There is also apprehension among practitioner researchers themselves
about possible misuses of the method. They are concerned that school
administrators who are under pressure to show improvement in student
achievement too often appropriate practitioner research to have teachers collect
data for the externally-driven agenda of raising test scores. In addition, there are
concerns that practitioner research tends to be conflated with professional
development and is viewed as yet another staff development strategy.
Chapter Summary
• Practitioner research has its roots in the work of Kurt Lewin and has been
adapted and modified by various theorists.
• Practitioner research challenges academic research in terms of who has
the authority to identify questions and conduct inquiry, the audience for the
research and how findings are uses of findings, and methods of data
collection and rules of evidence rules of evidence.
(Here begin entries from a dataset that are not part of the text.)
-- ==== Sys2Proof/Certificates/Slice0/Obligations.lean ====
section
/-! DEFINITION. The statements about this block. A command's completion is stated from calm states (log 8), so that what the block
would do for other commands by itself does not mix with the command's own effect. -/

open Sys2Proof Sys2Proof.Machine

/-- A step runs the command at the front of the queue (R531, R52). -/
def Obligations.StepRunsTheCommandInFront : Prop :=
  (∀ (c : Instr) (rest : List Instr) (s : State), step { s with pending := c :: rest } = exec c { s with pending := rest }) ∧
  (∀ (s : State), step { s with pending := [] } = idle { s with pending := [] }) ∧
  (∀ (s : State), ∃ t, step s = .next t ∧ t.pending = s.pending.tail)

/-- After every step each doorbell of a served channel has been acted on (R545, R551, R553). -/
def Obligations.DoorbellsStayLooked : Prop :=
  ∀ (s t : State), s.doorbellsLooked → step s = .next t → t.doorbellsLooked

/-- The state after reset (R61, R65, R316, R317, R318, R459, R537, R543, R545, R546, R551). -/
def Obligations.ResetLeavesTheSpecsValues : Prop :=
  State.reset.pending = [] ∧ State.reset.kp.ready = false ∧ State.reset.start.step = 0 ∧
  (∀ p, p < 16 → State.reset.ringOf (.part p) = ⟨0, 0, 0, 0, false, 0, 0, 0, 0, [], false, false⟩) ∧
  State.reset.ringOf .mgmt = ⟨0, 0, 0, 0, false, 0, 0, 0, 0, [], false, false⟩ ∧
  (∀ c, c < 8 → (State.reset.chan c).inq = [] ∧ (State.reset.chan c).outq = [] ∧ (State.reset.chan c).dbIn = 0 ∧
    (State.reset.chan c).dbOut = 8 ∧ (State.reset.chan c).dbMask = 0 ∧ (State.reset.chan c).noticeMask = 7 ∧
    (State.reset.chan c).waiting = [] ∧ State.reset.chanAssigned c = none) ∧
  State.reset.damper.tHot = 95 ∧ State.reset.damper.tCrit = 105 ∧ State.reset.damper.tTrip = 115 ∧
  State.reset.damper.slope = 10 ∧ State.reset.damper.idleW = 120 ∧
  State.reset.vs.sessions = [] ∧ (∀ n, n < 9 → (State.reset.stream n).secure = false) ∧
  (∀ p, p < 16 → (State.reset.part p).pstate = .free) ∧
  State.reset.cmds.inflight = [] ∧ State.reset.cmds.staged = [] ∧ State.reset.cmds.firmware = [] ∧
  State.reset.doorbellsLooked

/-- What a refusal leaves, for every command packet (R53, R71, R72, R73, R563). -/
def Obligations.RefusedCommandsChangeNothing : Prop :=
  ∀ (i : Instr) (op : Op) (p : Packet) (s : State) (e : Nat × Nat), packetOf i = some (op, p) → s.calm = true → hears p s = true →
    (earlyRefusal op (named op p s) p (arrived p s) = some e →
      ∃ t, exec i s = .next t ∧ Answered op p e.1 (detailOf e.2) s t ∧ t.cmds.staged = s.cmds.staged ∧
        t.cmds.firmware = s.cmds.firmware ∧ t.cmds.inflight = s.cmds.inflight ∧ t.cmds.ctxs = s.cmds.ctxs ∧ t.cmds.mgmtExpected = s.cmds.mgmtExpected ∧
        OnlyIn [.parts, .cmds, .out] s t) ∧
    (earlyRefusal op (named op p s) p (arrived p s) = none → lateRefusal op (named op p s) (accepted op p s) = some e →
      ∃ t, exec i s = .next t ∧ Answered op p e.1 (detailOf e.2) s t ∧ t.cmds.staged = s.cmds.staged ∧
        t.cmds.firmware = s.cmds.firmware ∧ t.cmds.inflight = s.cmds.inflight ∧ 
        (srcIsCtx p.src = true → (t.ctx? p.slot).map (fun c => c.expected) = (s.ctx? p.slot).map (fun c => (c.expected + 1) % 2 ^ 32) ∧
          t.cmds.mgmtExpected = s.cmds.mgmtExpected ∧ t.vs = s.vs) ∧
        (∀ slot, slot ≠ p.slot → t.ctx? slot = s.ctx? slot) ∧
        (p.src = .mgmt → t.cmds.mgmtExpected = (s.cmds.mgmtExpected + 1) % 2 ^ 32 ∧ t.cmds.ctxs = s.cmds.ctxs ∧ t.vs = s.vs) ∧
        (∀ id, p.src = .session id → t.vs.sessions = s.vs.sessions.map (fun x =>
          if x.id = id then { x with expected := (x.expected + 1) % 2 ^ 32 } else x) ∧ t.cmds.ctxs = s.cmds.ctxs) ∧
        OnlyIn [.parts, .cmds, .vs, .out] s t)

/-- DM_THERM, DM_RAMP and DM_IDLE (R316, R317, R318). -/
def Obligations.ThermalRampAndIdleRegisters : Prop :=
  (∀ ide, readVia (.pf ide) 0x800004 State.reset = 95 + 105 * 2 ^ 8 + 115 * 2 ^ 16 ∧ readVia (.pf ide) 0x800008 State.reset = 10 ∧
    readVia (.pf ide) 0x80000C State.reset = 120) ∧
  (∀ (ide : Bool) (v : Quad) (s : State), s.calm = true → s.up = true →
    (∃ t, exec (.registerWrite (.pf ide) 0x800004 v false) s = .next t ∧
      (bitsOf v.toNat 0 8 < bitsOf v.toNat 8 8 ∧ bitsOf v.toNat 8 8 < bitsOf v.toNat 16 8 ∧ bitsOf v.toNat 16 8 ≤ 125 →
        readVia (.pf ide) 0x800004 t = v.toNat % 2 ^ 24 ∧ OnlyIn [.damper] s t) ∧
      (¬ (bitsOf v.toNat 0 8 < bitsOf v.toNat 8 8 ∧ bitsOf v.toNat 8 8 < bitsOf v.toNat 16 8 ∧ bitsOf v.toNat 16 8 ≤ 125) →
        readVia (.pf ide) 0x800004 t = readVia (.pf ide) 0x800004 s ∧ t.vs.malformed = bump 65535 s.vs.malformed ∧
        OnlyIn [.vs] s t)) ∧
    (∃ t, exec (.registerWrite (.pf ide) 0x800008 v false) s = .next t ∧
      (v.toNat % 64 = 0 ∨ 40 < v.toNat % 64 → t.damper = s.damper) ∧
      (1 ≤ v.toNat % 64 → v.toNat % 64 ≤ 40 → readVia (.pf ide) 0x800008 t = v.toNat % 64) ∧ OnlyIn [.damper] s t) ∧
    (∃ t, exec (.registerWrite (.pf ide) 0x80000C v false) s = .next t ∧ readVia (.pf ide) 0x80000C t = v.toNat % 2 ^ 11 ∧
      OnlyIn [.damper] s t))

/-- GB_ID and IDCODE (R536). -/
def Obligations.IdentityRegister : Prop :=
  ∀ (s : State) (via : Access), (∀ p, via ≠ .vf p) →
    bitsOf (readVia via 0 s) 0 1 = 1 ∧ bitsOf (readVia via 0 s) 1 11 = s.fuses.manuf % 2 ^ 11 ∧
    bitsOf (readVia via 0 s) 12 16 = 0x0D08 ∧ bitsOf (readVia via 0 s) 28 4 = 1 ∧ bitsOf gbParam1 24 4 = 1 ∧
    readVia via 0 s < 2 ^ 32 ∧
    (s.calm = true → s.start.pwrAon = true →
      ∃ t, exec .tapIdcode s = .next t ∧ t.out = .tap (BitVec.ofNat 32 (readVia via 0 s)) :: s.out)

/-- SQ_TAIL_DOORBELL, CQ_HEAD_ADVANCE and RING_ENABLE_WRITE (R61, R63, R68, R69, R73). -/
def Obligations.RingPointersAndEnableAreWritten : Prop :=
  (∀ (via : Access) (ring : RingId) (v : Nat) (s : State),
    s.calm = true → s.up = true → (∀ p, ring = .part p → p < 16 ∧ p < s.parts.length) → (∀ p, ring = .part p → viewGate via p s = none ∧ ∀ q, via = .vf q → q = p) → (ring = .mgmt → ∀ q, via ≠ .vf q) →
    (2 ^ (s.ringOf ring).sqLog2 < (v % 65536 + 65536 - (s.ringOf ring).sqHead) % 65536 →
      ∃ t, exec (.sqTailDoorbell via ring v) s = .next t ∧ (t.ringOf ring).badTail = true ∧
        (t.ringOf ring).sqTail = (s.ringOf ring).sqTail ∧ OnlyIn [.parts, .cmds, .vs] s t) ∧
    ((v % 65536 + 65536 - (s.ringOf ring).sqHead) % 65536 ≤ 2 ^ (s.ringOf ring).sqLog2 →
      ∃ t, exec (.sqTailDoorbell via ring v) s = .next t ∧ t.ringOf ring = { s.ringOf ring with sqTail := v % 65536 } ∧
        OnlyIn [.parts, .cmds] s t) ∧
    (∃ t, exec (.cqHeadAdvance via ring v) s = .next t ∧ (t.ringOf ring).cqHead = v % 65536 ∧
      (t.ringOf ring).held = (s.ringOf ring).held ∧ (t.ringOf ring).cqTail = (s.ringOf ring).cqTail ∧
      (t.ringRoom ring = true → (t.ringOf ring).fetchStopped = false) ∧ OnlyIn [.parts, .cmds] s t)) ∧
  (∀ (via : Access) (ring : RingId) (v : Word) (s : State),
    s.calm = true → s.up = true → (∀ p, ring = .part p → p < 16 ∧ p < s.parts.length) → (∀ p, ring = .part p → viewGate via p s = none ∧ ∀ q, via = .vf q → q = p) → (ring = .mgmt → ∀ q, via ≠ .vf q) →
    ∃ t, exec (.ringEnableWrite via ring v) s = .next t ∧
      (s.ringLocked ring = true →
        (t.ringOf ring).sqLog2 = (s.ringOf ring).sqLog2 ∧ (t.ringOf ring).cqLog2 = (s.ringOf ring).cqLog2) ∧
      (s.ringLocked ring = false →
        (t.ringOf ring).sqLog2 = bitsOf v.toNat 0 4 ∧ (t.ringOf ring).cqLog2 = bitsOf v.toNat 4 4) ∧
      (t.ringOf ring).enable = (bitOf v.toNat 8 && 6 ≤ (t.ringOf ring).sqLog2 && 6 ≤ (t.ringOf ring).cqLog2) ∧
      (ring = .mgmt → (s.ringOf ring).enable = false → (t.ringOf ring).enable = true → t.cmds.mgmtExpected = 0) ∧
      OnlyIn [.parts, .cmds, .vs] s t)

/-- RING_FETCH, COMPLETION_WRITE and CMD_READY (R53, R68, R69, R71). -/
def Obligations.RingsAreFetchedAndAnswered : Prop :=
  (∀ (ring : RingId) (w : RawPacket) (op : Op) (s : State),
    s.calm = true → (∀ p, ring = .part p → p < 16 ∧ p < s.parts.length) → ringFetches ring s = true → (s.ringOf ring).sqUsed ≠ 0 →
    (s.ringRoom ring = true →
      (opOf w.cls w.opcode = some op →
        ∃ t, exec (.ringFetch ring [w]) s = .next t ∧ settled s (submit op { w.pkt with src := ringSource ring } w.aux
          (s.modRing ring (fun q => { q with sqHead := (q.sqHead + 1) % 65536, fetchStopped := false }))) = .next t) ∧
      (w.pkt.fmt ≠ 1 →
        ∃ t rep, exec (.ringFetch ring [w]) s = .next t ∧ (t.ringOf ring).sqHead = ((s.ringOf ring).sqHead + 1) % 65536 ∧
          rep.status = stMalformed ∧ rep.seq = w.pkt.seq ∧ rep.result = detailOf 3 ∧
          ((∃ i, .hostReply ring i rep ∈ t.out) ∨ rep ∈ (t.ringOf ring).held) ∧ OnlyIn [.parts, .cmds, .out] s t)) ∧
    (s.ringRoom ring = false →
      ∃ t, exec (.ringFetch ring [w]) s = .next t ∧ t.ringOf ring = { s.ringOf ring with fetchStopped := true } ∧
        OnlyIn [.parts, .cmds] s t)) ∧
  (∀ (ring : RingId) (s : State) (rep : Reply) (rest : List Reply),
    s.calm = true → s.up = true → (∀ p, ring = .part p → p < 16 ∧ p < s.parts.length) → (s.ringOf ring).held = rep :: rest → (s.ringOf ring).cqFull = false →
    s.ringHeld ring = false →
    ∃ t, exec (.completionWrite ring) s = .next t ∧ (t.ringOf ring).held = rest ∧
      .hostReply ring ((s.ringOf ring).cqTail % 2 ^ (s.ringOf ring).cqLog2) rep ∈ t.out ∧
      (t.ringOf ring).cqTail = ((s.ringOf ring).cqTail + 1) % 65536 ∧ OnlyIn [.parts, .cmds, .out] s t) ∧
  (∀ (s : State),
    s.calm = true → s.up = true →
    ∃ t, exec .cmdReady s = .next t ∧ t.cmds.cmdReady = true ∧ t.cmds.cmdHeld = [] ∧
      (∀ e, e ∈ s.cmds.cmdHeld → .reply e.1 e.2 ∈ t.out) ∧ OnlyIn [.cmds, .out] s t)

/-- SEND, SEND_MIRROR, RECV_POST and RECV_CANCEL complete (R107, R108, R126, R128, R129, R235). -/
def Obligations.SendAndReceiveCommandsComplete : Prop :=
  (∀ (op : Op) (mirror : Bool) (i : Packet → Instr) (p : Packet) (s : State) (c : Ctx),
    (op, mirror, i) ∈ [(.send, false, Instr.send), (.sendMirror, true, Instr.sendMirror)] →
    s.calm = true → passes op p s = true → s.ctx? p.slot = some c →
    (pf p 22 1 ≠ 4 → (s.sendResv p.part (pf p 22 1) (pf p 40 4)).isSome = true) →
    s.inCarve p.part (pf p 24 6) (pf p 32 4) = true → sendRefusal s p.part = none →
    ∃ t x d, exec (i p) s = .next t ∧ x ∈ t.gl.parcels ∧ x.kind = .data ∧ x.ref = some (named op p s) ∧
      x.part = p.part ∧ x.dst = pf p 20 2 ∧ x.cls = pf p 22 1 ∧ x.srcAddr = pf p 24 6 ∧ x.length = pf p 32 4 ∧
      x.recvTag = pf p 36 4 ∧ x.mirror = mirror ∧ x.eligibleAt = none ∧ x.acceptedAt = s.now ∧
      (t.inflight? (named op p s)).isSome = true ∧ t.ctx? p.slot = some d ∧
      d.openSet = (if bitOf p.flags.toNat 4 then c.openSet ++ [newMember x.id] else c.openSet) ∧ OnlyIn replyAreas s t) ∧
  (∀ (p : Packet) (s : State),
    s.calm = true → passes .recvPost p s = true → s.inCarve p.part (pf p 20 6) (pf p 28 4) = true →
    (s.gl.posted.filter (fun x => x.ref.part = p.part)).length < 1024 →
    ∃ t, exec (.recvPost p) s = .next t ∧
      t.gl.posted = s.gl.posted ++ [{ ref := named .recvPost p s, addr := pf p 20 6, len := pf p 28 4, tag := pf p 32 4
                                      filter := pf p 36 2 }] ∧
      (t.inflight? (named .recvPost p s)).isSome = true ∧ OnlyIn replyAreas s t) ∧
  (∀ (p : Packet) (s : State) (b : Posted),
    s.calm = true → passes .recvCancel p s = true →
    s.gl.posted.find? (fun b => b.ref.part = p.part && b.ref.slot = p.slot && b.tag = pf p 20 4 && b.filter = pf p 24 2) = some b →
    ∃ t, exec (.recvCancel p) s = .next t ∧ t.gl.posted = s.gl.posted.erase b ∧ t.inflight? b.ref = none ∧
      Answered .recvCancel p stOk 0 s t ∧ OnlyIn replyAreas s t)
• Practitioner research may be oriented toward solving practical problems of
practice, developing deeper understanding of teaching and learning and/or
transforming educational arrangements in support of equity and social
justice
• Action research solves identifying and solving context-specific problems of
practice and uses as a template Lewin’s spiral of six steps: (1) problem
identification, (2) initial data collection and analysis, (3) planning an action,
(4) implementing the action, (5) collecting data on outcomes of the plan,
and (6) evaluating results.
• Cochran-Smith & Lytle (1993, p.7) defined teacher research as an
approach that developed understanding and insight through "systematic
and intentional inquiry carried out by teachers."
• Cochran-Smith & Lytle developed a typology of four approaches:
classroom and school studies, journal studies, conceptual research, and
oral inquiries.
• Oral inquiries include reflective conversations, descriptions of children’s
work, and descriptive reviews of the child
• Cochran-Smith and Lytle ( 2009) refined their earlier ideas and replaced
teacher research with the notion of practitioner inquiry as stance,
extending the community of researchers to include all educators and
expanding the purpose of inquiry to include the transformation of
education in support of equity and social justice.
• Practitioner research is evaluated on criteria of integrity and usefulness.
• Despite its academic critics and internal sources of apprehension,
practitioner research has gained legitimacy as a research approach that is
acknowledged in peer-reviewed journals and in research organizations
and conferences.
Terms and Concepts
Practitioner research Orientation toward problem solving
Orientation toward understanding Orientation toward transformation
Action research Action research spiral
Teacher research Teacher research typology
Classroom and school studies Journal studies
Conceptual research essays Oral inquiries
Reflective conversations Descriptions of children’s work
Descriptive review of the child Inquiry as stance
Review, Consolidation, and Extension of Knowledge
1, The practitioner research focus for both Chouinard and McPhail was the ‘boy
problem in literacy.’ They used different methods to conduct their inquiry.
Compare the action research approach of Chouinard to the inquiry as stance
approach of McPhail. What is similar? What is different?
2. Choose a problem of practice that you want to solve in an action research
project and either complete steps 1-3 of the action research spiral, or complete
all 6 steps.
3. Either independently or in collaboration with a colleague, choose one or more
of the approaches from the Cochran-Smith/Lytle teacher research typology to
explore.
4. Using an electronic database, search for a practitioner research (action or
teacher research) study on a topic of interest. Read the article and comment on
• its purpose,
• its methods,
• its findings,
• its usefulness to you as a practitioner
• Is it research or staff development?